The Stars Group has been reducing the headcount of its Dublin hub during a 12-15 month period ahead of a £10bn merger with Flutter Entertainment, reports The Irish Times.
With the proposed combination first confirmed in October 2019, the alignment would “create a global leader in the fast-growing online sports betting and gaming industry” asserted Gary McGann, chair of Flutter.
The Irish publication has, however, commented that over the aforementioned time-frame TSG has seen a steady decline at its Dublin headquarters, located in the Cherrywood suburb, from approximately 330 to a total in the region of 260.
This follows both parties publishing a financial update last week, with TSG reporting final quarter struggles across a number of key markets driven by a tough Q4 for the group’s poker business.

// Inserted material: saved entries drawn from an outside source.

/-- A step of the loop stays in the frame and counts at least 2 cycles (41_cpu_step.md R126). -/
theorem SameFrame.exists_step {s t : State} (h : SameFrame s t) (hlt : t.acc < t.budget) :
    ∃ u, step t = .next u ∧ SameFrame s u ∧ t.acc + 2 ≤ u.acc := by
  obtain ⟨u, c, hc⟩ := cpuStep_total t
  have hstep : step t = .next (u.addAcc c) :=
    (step_of_no_turns h.no_turns).trans (seqTurn_of_stepping h.stepping hlt hc)
  obtain ⟨hframe, hlo, hhi⟩ := cpuStep_changes hc
  obtain ⟨hturns, hphase, hbudget, hle, hcyc⟩ := h
  have hacc : (u.addAcc c).acc = t.acc + c := by rw [State.addAcc_acc, hframe]
  have hcyc' : (u.addAcc c).cyc = t.cyc + c := by rw [State.addAcc_cyc, hframe]
  refine ⟨u.addAcc c, hstep, ⟨?_, ?_, ?_, by omega, by omega⟩, by omega⟩
  · rw [State.addAcc_turns, hframe, hturns]
  · rw [State.addAcc_phase, hframe, hphase]
  · rw [State.addAcc_budget, hframe, hbudget]

/-- When at most `2 * k` cycles are left, at most `k` steps reach the budget. -/
theorem SameFrame.exists_run {s t : State} (h : SameFrame s t) {k : Nat} (hk : t.budget ≤ t.acc + 2 * k) :
    ∃ j u, j ≤ k ∧ core.run j t = .next u ∧ SameFrame s u ∧ u.budget ≤ u.acc := by
  induction k generalizing t with
  | zero => exact ⟨0, t, Nat.le_refl 0, run_zero t, h, hk⟩
  | succ k ih =>
    by_cases hlt : t.acc < t.budget
    · obtain ⟨u, hstep, hu, hacc⟩ := h.exists_step hlt
      have hbudget : u.budget = t.budget := hu.budget_eq.trans h.budget_eq.symm
      obtain ⟨j, v, hj, hrun, hv⟩ := ih hu (by omega)
      exact ⟨j + 1, v, Nat.succ_le_succ hj, (run_succ_of_next hstep).trans hrun, hv⟩
    · exact ⟨0, t, Nat.zero_le _, run_zero t, h, Nat.not_lt.mp hlt⟩

/-- Settles O28: each step counts 2 cycles or more, so half the budget's steps reach it, and the frame ends there. -/
theorem everyFrameEndsWithinHalfItsBudget : Obligations.EveryFrameEndsWithinHalfItsBudget := by
  intro s hturns hphase hacc
  have hstart : SameFrame s s := ⟨hturns, hphase, rfl, by omega, rfl⟩
  obtain ⟨k, u, hk, hrun, hu, hreached⟩ := hstart.exists_run (k := (s.budget + 1) / 2) (by omega)
  have hcyc : u.cyc = s.cyc + u.acc := by rw [← hu.cyc_acc, hacc, Nat.add_zero]
  have hpicture : frameOf u = frameOf (frameEnd u) := frameOf_congr rfl rfl rfl (.inr rfl)
  exact ⟨k, frameEnd u, hk, (run_add hrun).trans (run_two_of_budget_reached hu.no_turns hu.stepping hreached), rfl, rfl,
    hpicture, hu.budget_eq, hu.budget_eq ▸ hreached, hu.acc_le, hcyc⟩

/-! ### A starved program, and a stopped loop -/

/-- Settles O29: the budget is not reached before the service and is reached by its 7 cycles. -/
theorem smallBudgetFrameIsOneService : Obligations.SmallBudgetFrameIsOneService := by
  intro s hturns hphase hrun hpend hpos hsmall
  have hservice : step (beginFrame s) = .next ((interruptService (beginFrame s)).addAcc 7) :=
    (step_of_no_turns (s := beginFrame s) hturns).trans
      (seqTurn_of_stepping (s := beginFrame s) rfl hpos (cpuStep_of_pend (s := beginFrame s) hpend))
  have hcommutes : (interruptService (beginFrame s)).addAcc 7 =
      (interruptService s).withLoop ((beginFrame s).addAcc 7) :=
    congrArg (State.addAcc 7) (interruptService_withLoop s (beginFrame s))
  have hturns' : (interruptService s).turns = [] := by rw [interruptService_eq, hturns]
  rw [run_succ_of_boundary hturns hphase hrun, run_succ_of_next hservice, hcommutes,
    run_two_of_budget_reached (s := (interruptService s).withLoop ((beginFrame s).addAcc 7)) hturns' rfl hsmall,
    frameEnd_withLoop, interruptService_eq]
  rfl

/-- Settles O30: in the middle of a frame neither the CPU step, the rasterize nor the NMI looks at RUN. -/
theorem stopTakesEffectOnlyAtAFrameBoundary : Obligations.StopTakesEffectOnlyAtAFrameBoundary := by
  intro s t b
  refine ⟨?_, seqTurn_of_boundary_stop⟩
  rintro (hphase | hphase) h
  · by_cases hlt : s.acc < s.budget
    · obtain ⟨u, c, hc⟩ := cpuStep_total s
      cases (seqTurn_of_stepping hphase hlt hc).symm.trans h
      exact seqTurn_of_stepping (s := setRun b s) hphase hlt (cpuStep_setRun b hc)
    · have hreached : s.budget ≤ s.acc := Nat.not_lt.mp hlt
      have hpicture : rasterize (setRun b s) = setRun b (rasterize s) :=
        congrArg (State.setFb · (setRun b s)) (frameOf_withLoop s (setRun b s))
      cases (seqTurn_of_budget_reached hphase hreached).symm.trans h
      exact (seqTurn_of_budget_reached (s := setRun b s) hphase hreached).trans
        (congrArg (fun u => Host.Outcome.next (u.setPhase .rendered)) hpicture)
  · cases (seqTurn_of_rendered hphase).symm.trans h
    exact seqTurn_of_rendered (s := { s with run := b }) hphase

/-- A faulted SEQ leaves the state (60_exceptions.md R217). -/
theorem seqTurn_of_faulted {s : State} (hp : s.phase = .faulted) : seqTurn s = .next s := by
  unfold seqTurn
  rw [hp]

/-- The host writes PHASE by SeqFault only. -/
theorem hostAction_phase {action : HostAction} {s u : State} {r : HostReply}
    (h : hostAction action s = .next (u, r)) : u.phase = s.phase ∨ u.phase = .faulted := by
  rcases hostAction_cases h with ⟨_, _, _, _, rfl, _⟩ | ⟨_, _, _, _, rfl⟩ | ⟨_, _, _, _, rfl⟩ | ⟨_, rfl⟩ |
    ⟨_, _, _, rfl⟩ | ⟨_, _, rfl⟩ | ⟨_, rfl⟩ | ⟨_, rfl⟩ | ⟨_, rfl⟩ | ⟨_, rfl⟩ | ⟨_, _, rfl⟩ | ⟨_, rfl⟩
  case inr.inr.inl => exact .inl (by rw [setKey_changes])
  pick_goal -1
  · exact .inr rfl
  all_goals exact .inl rfl

/-- Settles O31: SEQ's turn keeps the state, and no port writes PHASE to anything but faulted. -/
theorem faultedSequencerTakesNoAction : Obligations.FaultedSequencerTakesNoAction := by
  intro s t hphase h
  have hkept (hturn : s.SeqNext) : t = s.turnTaken := by
    cases h.symm.trans ((step_of_seqNext hturn).trans (seqTurn_of_faulted (s := s.turnTaken) hphase))
    rfl
  refine ⟨?_, hkept⟩
  rcases step_inv h with ⟨hturn, _⟩ | ⟨action, u, r, _, hact, rfl⟩
  · rw [hkept hturn]
    exact hphase
  · exact (hostAction_phase hact).elim (·.trans hphase) id

end Sys2Proof.Machine
end

section
/-! PROOF. Reset and the hazards: the invariant at reset, a machine with nothing in M, code that is written, and a load
without patterns (70_reset_and_hazards.md; O18, O21, O40, O55). -/

namespace Sys2Proof.Machine

/-- Settles O55: every array is empty, there is no record, and R7's configuration passes its checks. -/
theorem resetMeetsTheInvariant : Obligations.ResetMeetsTheInvariant where
  cfg_wf := by decide
  mem_wf := rfl
  pat_wf := rfl
  nt_wf := rfl
  pal_wf := rfl
  fb_wf := rfl
  loaded_cart := rfl
  cart_ok := fun _ h => nomatch h
  acc_bound := Nat.zero_le _

/-- Settles O21: the opcode byte read is 0x00, which has the default entry. -/
theorem zeroMemoryRunsFallbacks : Obligations.ZeroMemoryRunsFallbacks := by
  intro s hmem hwf hpend
  have hbytes : fetchBytes s = [0x00, 0x00, 0x00] := by simp [fetchBytes, memRead, hmem]
  have hd : decode s.cfg (fetchBytes s) = .ok (.unimpl 0x00, [0x00, 0x00]) := by
    rw [hbytes]
    exact decode_of_unimpl (handlerOf_unimpl_iff.mpr hwf)
  exact cpuStep_of_decode hd (exec_unimpl 0x00 s) hpend

/-- The byte a fetch reads at each of its three places. -/
theorem fetchBytes_getElem? (s : State) (k : Fin 3) :
    (fetchBytes s)[k.val]? = some (memRead s (s.pc + BitVec.ofNat 16 k.val)) := by
  fin_cases k
  · simp [fetchBytes]
  · rfl
  · rfl

/-- Settles O18: the fetch reads M, where the store has just put A. -/
theorem storedCodeIsFetchedNext : Obligations.StoredCodeIsFetchedNext := by
  intro s t ea k hm hstored h hk
  cases (exec_staAbs ea s).symm.trans h
  have hbyte : memRead (memWrite ea s.a s) ea = s.a := (memRead_memWrite_self hm).trans (if_pos hstored)
  rw [fetchBytes_getElem?, hk]
  exact congrArg some hbyte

Flutter, meanwhile, maintained confidence of achieving a more diversified global business, with revenue for the firm growing 14 per cent to £2.14bn (2018: £1.87bn) as earnings fell 15 per cent to £385m (2018: £451m).

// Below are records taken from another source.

-- ==== Sys2Proof/Machine/Shift.lean ====
section
/-! DEFINITION. Shifts and rotates, on A or on memory (44_shift_rotate R122-R126). -/

namespace Sys2Proof.Machine

/-- ASL (R123). -/
def execAsl (o : Operand) (s : State) : Result :=
  s.shiftInstr (.asl o) shiftLeft

/-- LSR (R124). -/
def execLsr (o : Operand) (s : State) : Result :=
  s.shiftInstr (.lsr o) shiftRight

/-- ROL (R125). -/
def execRol (o : Operand) (s : State) : Result :=
  s.shiftInstr (.rol o) rotateLeft

/-- ROR (R126). -/
def execRor (o : Operand) (s : State) : Result :=
  s.shiftInstr (.ror o) rotateRight

end Sys2Proof.Machine
end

With a number of Dublin-based workers being put on protective notice with December 2020 mooted as a potential end point, others are being notified that positions are phased out with alternatives subsequently offered.
Irish Times sources go on to stress that those individuals choosing to depart outside of the cutback process are not being replaced in this location, with TSG instead opting recruit in its Bulgaria and India offices.
Completion of the combination is currently expected to occur during the second or third quarter of this year, upon which shareholders of Flutter would own approximately 54.64 per cent, with their TSG counterparts owning the remaining 45.36 per cent of the share capital of the combined group.
Flutter commented in its financial report: “We have commenced our integration planning work ahead of our proposed merger with The Stars Group and remain excited about the opportunities that the deal will create for the group.
“In Australia, the Australian Competition and Consumer Commission has confirmed that it has granted its informal approval. The proposed transaction remains subject to approval by the Australian Foreign Investment Review Board as well as further international regulatory bodies in Australia.
“We are continuing to work with the various competition authorities elsewhere globally to obtain the necessary approvals ahead of completion of the transaction.”